What the task asks>
Take the records below and retype them line by line, from the first line through the one containing "they are; a"; stop there.

Dataset entries:
━━━━━━━━━━━━━━━━━━━━━━━━━━━━━━
/-! ## Restart, reset and the supplies (R145, R150, R153, R155, R200, R201) -/

/-- R153, R143, R145, R147, R148, R151, R154: an accepted RESTART freezes the clocks, takes the snapshots, makes every stall timer
FIRM and starts those of the active pockets, and begins a capture with reason RESTART, its counts at 0 (log entry 26), the outputs as
they are; a capture that stands or has stopped ends at once with the reply, in its state until the reset (log entry 16). The beginning
of any capture keeps the CLOSE entries of the queue alone, and answers a dropped OPEN or ADOPT with ABORTED. A capture writes the
carried record, after its map write, then the oldest CLOSE, with which a queued CHECKPOINT of its pocket is dropped (R108; log entry
14), then the first LOSS, and any other map write last (log entry 36). A write that the holdup test refuses stops it: the LOSS entries
are dropped and counted, the carried record goes back to the head of the queue (a LOSS counts: log entry 15). With no write left it
stands while the window is open. One whose window is closed returns to NONE, and one that carries the restart note ends with the reply.
The close of the window ends one that stands or has stopped. -/
def Obligations.RestartAndTheQueue : Prop :=
  ∀ (tag : Byte) (s : State),
    (s.takesMessages = true → s.capturing = false →
      (∀ r ∈ s.writer.queue, r.data.isCheckpoint = true ∨ r.data.isClose = true) →
      ∃ u, exec (.restart tag) s = .next (serve u) ∧ u.frozen = true ∧ u.link.inFlight = some ⟨0x0E, tag, .restart⟩ ∧
        u.capture.state = .finishing ∧ u.capture.reason = some .restart ∧ u.capture.window = true ∧
        u.capture.restart = true ∧ u.capture.written = 0 ∧ u.capture.notWritten = 0 ∧ u.capture.ended = false ∧
        u.writer.queue = s.writer.queue.filter (·.data.isClose) ∧
        (∀ (p : Pocket) (phase : LossPhase), (s.tracker p).state.lossPhase = some phase →
          (u.stall p = if (s.stall p).running then { s.stall p with origin := .firm } else ⟨true, 0, .firm, 0⟩) ∧
          ((s.tracker p).snapshot = none →
            u.tracker p = { s.tracker p with
              snapshot := some ⟨s.progress p phase, (s.tracker p).programme, (s.tracker p).cycleStamp⟩ } ∧
            ⟨p, .restart, (s.tracker p).cycleStamp, s.progress p phase⟩ ∈ u.capture.losses)) ∧
        (∀ p : Pocket, (s.tracker p).state.lossPhase = none →
          u.tracker p = s.tracker p ∧ u.stall p = { s.stall p with origin := .firm }) ∧
        KeepsBut [.silence, .frozen, .trackers, .alwaysOn, .capture, .writer, .link, .rail, .railAsks] s u) ∧
    (s.takesMessages = true → s.capture.state = .standing ∨ s.capture.state = .stopped →
      ∃ u, exec (.restart tag) s = .next (serve u) ∧ u.frozen = true ∧ u.link.inFlight = none ∧
        { replyFrame 0x0E tag .ok [byte s.capture.written, byte s.capture.notWritten] with restart := true }
          ∈ u.link.frames ∧
        u.capture.state = s.capture.state ∧ u.capture.ended = true ∧ u.capture.restart = true ∧
        KeepsBut [.silence, .frozen, .trackers, .alwaysOn, .capture, .writer, .link, .rail, .railAsks] s u) ∧
    (∀ reason : LossReason,
      (beginCapture reason s).writer.queue = s.writer.queue.filter (·.data.isClose) ∧
      (∀ (p : Pocket) (k : Byte) (x : Request), x ∈ s.writer.queue → x.pocket = p →
        (∀ r ∈ s.writer.queue, r.pocket = p → r = x ∨ r.data.exclusive = false) →
        (∀ g, x.data = .openCycle g false → s.link.inFlight = some ⟨k, tag, .opened p⟩ →
          ((beginCapture reason s).tracker p).state = .free ∧ (beginCapture reason s).link.inFlight = none ∧
          replyFrame k tag .aborted [] ∈ (beginCapture reason s).link.frames) ∧
        (∀ l e i n b, x.data = .adopt l e i n b → s.link.inFlight = some ⟨k, tag, .adopted p⟩ →
          ((beginCapture reason s).tracker p).state = .pending ∧
          ((beginCapture reason s).tracker p).context = (s.tracker p).context ∧
          (beginCapture reason s).link.inFlight = none ∧
          replyFrame k tag .aborted [] ∈ (beginCapture reason s).link.frames))) ∧
    (s.writer.job = none → s.writer.op = .idle →
      let w := s.writer
      let t := captureNext s
      let writes : Prop := w.mapDue ≠ .no ∨ w.carried ≠ none ∨ (∃ r ∈ w.queue, r.data.isClose = true) ∨ s.capture.losses ≠ []
      let attempts (r : Request) (k n i : Nat) : Prop :=
        t.writer.op = .record ⟨r, k, n, i, r.bytes n (w.protection.get r.pocket).cycleStamp⟩ ∧ t.capture.state = .writing
      (s.rail = true →
        (w.mapDue ≠ .no → w.carried ≠ none ∨ ¬ (∃ r ∈ w.queue, r.data.isClose = true) ∧ s.capture.losses = [] →
          t.writer = { w with op := .mapWrite (decide (w.mapDue = .second)), mapDue := .no } ∧
          t.capture = { s.capture with state := .writing }) ∧
        (∀ n i, w.counter = some n → w.target none = some i →
          (∀ r k, w.carried = some (r, k) → w.mapDue = .no →
            attempts r k n i ∧ t.writer.carried = none ∧ t.writer.queue = w.queue ∧ t.capture.losses = s.capture.losses) ∧
          (∀ r earlier later, w.carried = none → w.queue = earlier ++ r :: later → r.data.isClose = true →
            (∀ q ∈ earlier, q.data.isClose = false) →
            attempts r 0 n i ∧
            t.writer.queue = (earlier ++ later).filter (!·.checkpointOf r.pocket) ∧ t.capture.losses = s.capture.losses ∧
            t.writer.mapDue = w.mapDue) ∧
          (∀ e rest, w.carried = none → (∀ q ∈ w.queue, q.data.isClose = false) → s.capture.losses = e :: rest →
            attempts ⟨e.pocket, .loss e.reason e.body⟩ 0 n i ∧ t.writer.queue = w.queue ∧ t.capture.losses = rest ∧
            t.writer.mapDue = w.mapDue))) ∧
      (writes → s.rail = false → ∃ dropped : Nat,
        (dropped = s.capture.losses.length + (if ∃ c ∈ w.carried, c.1.data.isLoss = true then 1 else 0)) ∧
        t.capture = (if s.capture.restart = true ∨ s.capture.window = true then
          { s.capture with
            state := .stopped
            losses := []
            notWritten := min 255 (s.capture.notWritten + dropped)
            ended := s.capture.ended || s.capture.restart }
          else Capture.start) ∧
        t.writer.op = .idle ∧ t.writer.carried = none ∧ t.writer.mapDue = w.mapDue ∧
        (∀ r k, w.carried = some (r, k) → r.data.isLoss = false →
          (r.data.isCheckpoint = true ∧ (∃ q ∈ w.queue, q.checkpointOf r.pocket = true) → t.writer.queue = w.queue) ∧
          (¬ (r.data.isCheckpoint = true ∧ ∃ q ∈ w.queue, q.checkpointOf r.pocket = true) →
            t.writer.queue = r :: w.queue)) ∧
        ((∀ c ∈ w.carried, c.1.data.isLoss = true) → t.writer.queue = w.queue)) ∧
      (¬ writes → t.writer = w ∧ t.capture = if s.capture.restart
        then { s.capture with
          state := .standing
          ended := true }
        else if s.capture.window then { s.capture with state := .standing } else Capture.start) ∧
      (∀ k : Byte, s.capture.restart = true → s.link.inFlight = some ⟨k, tag, .restart⟩ → ¬ writes ∨ s.rail = false →
        t.link.inFlight = none ∧
        { replyFrame k tag .ok [byte t.capture.written, byte t.capture.notWritten] with restart := true }
          ∈ t.link.frames)) ∧
    ((closeWindow s).capture = if s.capture.state = .standing ∨ s.capture.state = .stopped then Capture.start
        else { s.capture with window := false })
━━━━━━━━━━━━━━━━━━━━━━━━━━━━━━
Response>
/-! ## Restart, reset and the supplies (R145, R150, R153, R155, R200, R201) -/

/-- R153, R143, R145, R147, R148, R151, R154: an accepted RESTART freezes the clocks, takes the snapshots, makes every stall timer
FIRM and starts those of the active pockets, and begins a capture with reason RESTART, its counts at 0 (log entry 26), the outputs as
they are; a capture that stands or has stopped ends at once with the reply, in its state until the reset (log entry 16). The beginning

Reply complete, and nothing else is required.